How to Track OpenAI API spend per feature: a cost-attribution playbook

Your OpenAI invoice says you spent $4,237 last month. It does not tell you that $3,100 of that came from one runaway summarization endpoint, $700 from a customer who is paying you $50 a month, and $437 from a feature that nobody uses. The dashboard hides the picture you need to make any pricing, capacity, or roadmap decision.

This guide shows you how to do OpenAI API cost attribution the right way: tag every request with metadata, aggregate spend per feature, route, and customer, set per-key budget caps, and design prompts so cost stops being a mystery line item. If you ship LLM features, this is the work that turns AI from a runaway expense into a managed product cost.

💡

Apidog gives you the request-level visibility and scenario testing you need to verify your cost-tracking wrapper works before it ships to production. Download Apidog and use it to replay tagged requests, assert log shape, and validate that every call carries the metadata your warehouse expects.

button

TL;DR

Tag every OpenAI API call with structured metadata (feature, route, customer_id, environment), emit a structured log line per request that captures token counts and computed cost, then aggregate by tag in your warehouse. Set per-key budget caps in the OpenAI dashboard, alert on hourly spend anomalies, and validate the wrapper end-to-end with Apidog scenario tests before you trust the numbers.

Introduction

You ship a new AI feature on Tuesday. By Friday morning, your CFO is in your DM asking why the OpenAI line jumped 40 percent. You open the dashboard. It shows total spend climbing. It does not show which feature, which customer, or which route is responsible. You start guessing.

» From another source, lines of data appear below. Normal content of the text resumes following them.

-- ==== Sys2Proof/Laws/State.lean ====
section
/-! SUPPORT. What each update of the state leaves alone: one lemma per field per update, all by definition; and the read after
each write. -/

namespace Sys2Proof.Machine

variable (s : State)

/-! ### State.set -/

@[simp] theorem State.set_mem (f : F) (v : Nat) : (s.set f v).mem = s.mem := id rfl
@[simp] theorem State.set_hostMem (f : F) (v : Nat) : (s.set f v).hostMem = s.hostMem := id rfl
@[simp] theorem State.set_pending (f : F) (v : Nat) : (s.set f v).pending = s.pending := id rfl
@[simp] theorem State.set_free (f : F) (v : Nat) : (s.set f v).free = s.free := id rfl
@[simp] theorem State.set_out (f : F) (v : Nat) : (s.set f v).out = s.out := id rfl
@[simp] theorem State.set_now (f : F) (v : Nat) : (s.set f v).now = s.now := id rfl
@[simp] theorem State.set_locked (f : F) (v : Nat) : (s.set f v).locked = s.locked := id rfl
@[simp] theorem State.set_hostLocked (f : F) (v : Nat) : (s.set f v).hostLocked = s.hostLocked := id rfl
@[simp] theorem State.set_fatal (f : F) (v : Nat) : (s.set f v).fatal = s.fatal := id rfl
@[simp] theorem State.set_hbLost (f : F) (v : Nat) : (s.set f v).hbLost = s.hbLost := id rfl
@[simp] theorem State.set_collector (f : F) (v : Nat) : (s.set f v).collector = s.collector := id rfl
@[simp] theorem State.set_tbs (f : F) (v : Nat) : (s.set f v).tbs = s.tbs := id rfl
@[simp] theorem State.set_steps (f : F) (v : Nat) : (s.set f v).steps = s.steps := id rfl
@[simp] theorem State.set_tick (f : F) (v : Nat) : (s.set f v).tick = s.tick := id rfl
@[simp] theorem State.set_srcs (f : F) (v : Nat) : (s.set f v).srcs = s.srcs := id rfl
@[simp] theorem State.set_reacts (f : F) (v : Nat) : (s.set f v).reacts = s.reacts := id rfl
@[simp] theorem State.set_evAt (f : F) (v : Nat) : (s.set f v).evAt = s.evAt := id rfl
@[simp] theorem State.set_lines (f : F) (v : Nat) : (s.set f v).lines = s.lines := id rfl
@[simp] theorem State.set_meshOff (f : F) (v : Nat) : (s.set f v).meshOff = s.meshOff := id rfl
@[simp] theorem State.set_resets (f : F) (v : Nat) : (s.set f v).resets = s.resets := id rfl
@[simp] theorem State.set_watch (f : F) (v : Nat) : (s.set f v).watch = s.watch := id rfl
@[simp] theorem State.set_rings (f : F) (v : Nat) : (s.set f v).rings = s.rings := id rfl
@[simp] theorem State.set_steer (f : F) (v : Nat) : (s.set f v).steer = s.steer := id rfl
@[simp] theorem State.set_rxHold (f : F) (v : Nat) : (s.set f v).rxHold = s.rxHold := id rfl
@[simp] theorem State.set_vecs (f : F) (v : Nat) : (s.set f v).vecs = s.vecs := id rfl
@[simp] theorem State.set_fnMsix (f : F) (v : Nat) : (s.set f v).fnMsix = s.fnMsix := id rfl
@[simp] theorem State.set_pcie (f : F) (v : Nat) : (s.set f v).pcie = s.pcie := id rfl
@[simp] theorem State.set_haltAt (f : F) (v : Nat) : (s.set f v).haltAt = s.haltAt := id rfl
@[simp] theorem State.set_bells (f : F) (v : Nat) : (s.set f v).bells = s.bells := id rfl
@[simp] theorem State.set_holdGone (f : F) (v : Nat) : (s.set f v).holdGone = s.holdGone := id rfl
@[simp] theorem State.set_shadowWas (f : F) (v : Nat) : (s.set f v).shadowWas = s.shadowWas := id rfl
@[simp] theorem State.set_dma (f : F) (v : Nat) : (s.set f v).dma = s.dma := id rfl
@[simp] theorem State.set_dmaLast (f : F) (v : Nat) : (s.set f v).dmaLast = s.dmaLast := id rfl
@[simp] theorem State.set_dreq (f : F) (v : Nat) : (s.set f v).dreq = s.dreq := id rfl
@[simp] theorem State.set_lanes (f : F) (v : Nat) : (s.set f v).lanes = s.lanes := id rfl
@[simp] theorem State.set_ports (f : F) (v : Nat) : (s.set f v).ports = s.ports := id rfl
@[simp] theorem State.set_ctrHi (f : F) (v : Nat) : (s.set f v).ctrHi = s.ctrHi := id rfl
@[simp] theorem State.set_ids (f : F) (v : Nat) : (s.set f v).ids = s.ids := id rfl
@[simp] theorem State.set_queues (f : F) (v : Nat) : (s.set f v).queues = s.queues := id rfl
@[simp] theorem State.set_rxOpen (f : F) (v : Nat) : (s.set f v).rxOpen = s.rxOpen := id rfl
@[simp] theorem State.set_heldFrames (f : F) (v : Nat) : (s.set f v).heldFrames = s.heldFrames := id rfl
@[simp] theorem State.set_claims (f : F) (v : Nat) : (s.set f v).claims = s.claims := id rfl
@[simp] theorem State.set_given (f : F) (v : Nat) : (s.set f v).given = s.given := id rfl
@[simp] theorem State.set_laerrs (f : F) (v : Nat) : (s.set f v).laerrs = s.laerrs := id rfl
@[simp] theorem State.set_str (f : F) (v : Nat) : (s.set f v).str = s.str := id rfl
@[simp] theorem State.set_meters (f : F) (v : Nat) : (s.set f v).meters = s.meters := id rfl
@[simp] theorem State.set_fdbSeen (f : F) (v : Nat) : (s.set f v).fdbSeen = s.fdbSeen := id rfl
@[simp] theorem State.set_frer (f : F) (v : Nat) : (s.set f v).frer = s.frer := id rfl
@[simp] theorem State.set_recs (f : F) (v : Nat) : (s.set f v).recs = s.recs := id rfl
@[simp] theorem State.set_fwdHist (f : F) (v : Nat) : (s.set f v).fwdHist = s.fwdHist := id rfl
@[simp] theorem State.set_nodeSeen (f : F) (v : Nat) : (s.set f v).nodeSeen = s.nodeSeen := id rfl
@[simp] theorem State.set_sps (f : F) (v : Nat) : (s.set f v).sps = s.sps := id rfl
@[simp] theorem State.set_cs (f : F) (v : Nat) : (s.set f v).cs = s.cs := id rfl
@[simp] theorem State.set_csCopy (f : F) (v : Nat) : (s.set f v).csCopy = s.csCopy := id rfl
@[simp] theorem State.set_csHost (f : F) (v : Nat) : (s.set f v).csHost = s.csHost := id rfl
@[simp] theorem State.set_nextev (f : F) (v : Nat) : (s.set f v).nextev = s.nextev := id rfl
@[simp] theorem State.set_nextevWas (f : F) (v : Nat) : (s.set f v).nextevWas = s.nextevWas := id rfl
@[simp] theorem State.set_pi (f : F) (v : Nat) : (s.set f v).pi = s.pi := id rfl
@[simp] theorem State.set_evin (f : F) (v : Nat) : (s.set f v).evin = s.evin := id rfl
@[simp] theorem State.set_targetLate (f : F) (v : Nat) : (s.set f v).targetLate = s.targetLate := id rfl
@[simp] theorem State.set_fired (f : F) (v : Nat) : (s.set f v).fired = s.fired := id rfl
@[simp] theorem State.set_ppsHigh (f : F) (v : Nat) : (s.set f v).ppsHigh = s.ppsHigh := id rfl
@[simp] theorem State.set_nodes (f : F) (v : Nat) : (s.set f v).nodes = s.nodes := id rfl
@[simp] theorem State.set_syns (f : F) (v : Nat) : (s.set f v).syns = s.syns := id rfl
@[simp] theorem State.set_asws (f : F) (v : Nat) : (s.set f v).asws = s.asws := id rfl
@[simp] theorem State.set_ptps (f : F) (v : Nat) : (s.set f v).ptps = s.ptps := id rfl
@[simp] theorem State.set_doms (f : F) (v : Nat) : (s.set f v).doms = s.doms := id rfl
@[simp] theorem State.set_mlds (f : F) (v : Nat) : (s.set f v).mlds = s.mlds := id rfl
@[simp] theorem State.set_pds (f : F) (v : Nat) : (s.set f v).pds = s.pds := id rfl
@[simp] theorem State.set_csts (f : F) (v : Nat) : (s.set f v).csts = s.csts := id rfl
@[simp] theorem State.set_grds (f : F) (v : Nat) : (s.set f v).grds = s.grds := id rfl
@[simp] theorem State.set_rxSas (f : F) (v : Nat) : (s.set f v).rxSas = s.rxSas := id rfl
@[simp] theorem State.set_txPn (f : F) (v : Nat) : (s.set f v).txPn = s.txPn := id rfl
@[simp] theorem State.set_stns (f : F) (v : Nat) : (s.set f v).stns = s.stns := id rfl
@[simp] theorem State.set_cars (f : F) (v : Nat) : (s.set f v).cars = s.cars := id rfl
@[simp] theorem State.set_copies (f : F) (v : Nat) : (s.set f v).copies = s.copies := id rfl
@[simp] theorem State.set_crf (f : F) (v : Nat) : (s.set f v).crf = s.crf := id rfl
@[simp] theorem State.set_pwr (f : F) (v : Nat) : (s.set f v).pwr = s.pwr := id rfl
@[simp] theorem State.set_quiet (f : F) (v : Nat) : (s.set f v).quiet = s.quiet := id rfl
@[simp] theorem State.set_syncNext (f : F) (v : Nat) : (s.set f v).syncNext = s.syncNext := id rfl
@[simp] theorem State.set_sec (f : F) (v : Nat) : (s.set f v).sec = s.sec := id rfl
@[simp] theorem State.set_keys (f : F) (v : Nat) : (s.set f v).keys = s.keys := id rfl
@[simp] theorem State.set_ulc (f : F) (v : Nat) : (s.set f v).ulc = s.ulc := id rfl
@[simp] theorem State.set_boot (f : F) (v : Nat) : (s.set f v).boot = s.boot := id rfl
@[simp] theorem State.set_jtag (f : F) (v : Nat) : (s.set f v).jtag = s.jtag := id rfl
@[simp] theorem State.set_smbAddr (f : F) (v : Nat) : (s.set f v).smbAddr = s.smbAddr := id rfl
@[simp] theorem State.set_sdLost (f : F) (v : Nat) : (s.set f v).sdLost = s.sdLost := id rfl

This is the gap every team running production LLM workloads hits. OpenAI’s billing surface is built for accounts payable, not for engineering attribution. You see daily totals, model breakdowns, and that’s it. You do not see the request shape, the customer who triggered it, or the feature that called the model.

The fix is simple in concept and unforgiving in execution. You wrap every API call with a metadata layer. You log every request to a structured store. You aggregate by tag. You set caps. You alert on deltas. By the end of this post you will have a concrete data model, two working code samples, a verification workflow with Apidog, and a tooling comparison so you can decide whether to build, buy, or use the OpenAI usage API directly.

For pricing context that drives your cost math, see the GPT-5.5 pricing breakdown. For a related billing-attribution problem on the developer-tools side, see GitHub Copilot usage billing for API teams. For the OpenAI API basics, see the official OpenAI API reference.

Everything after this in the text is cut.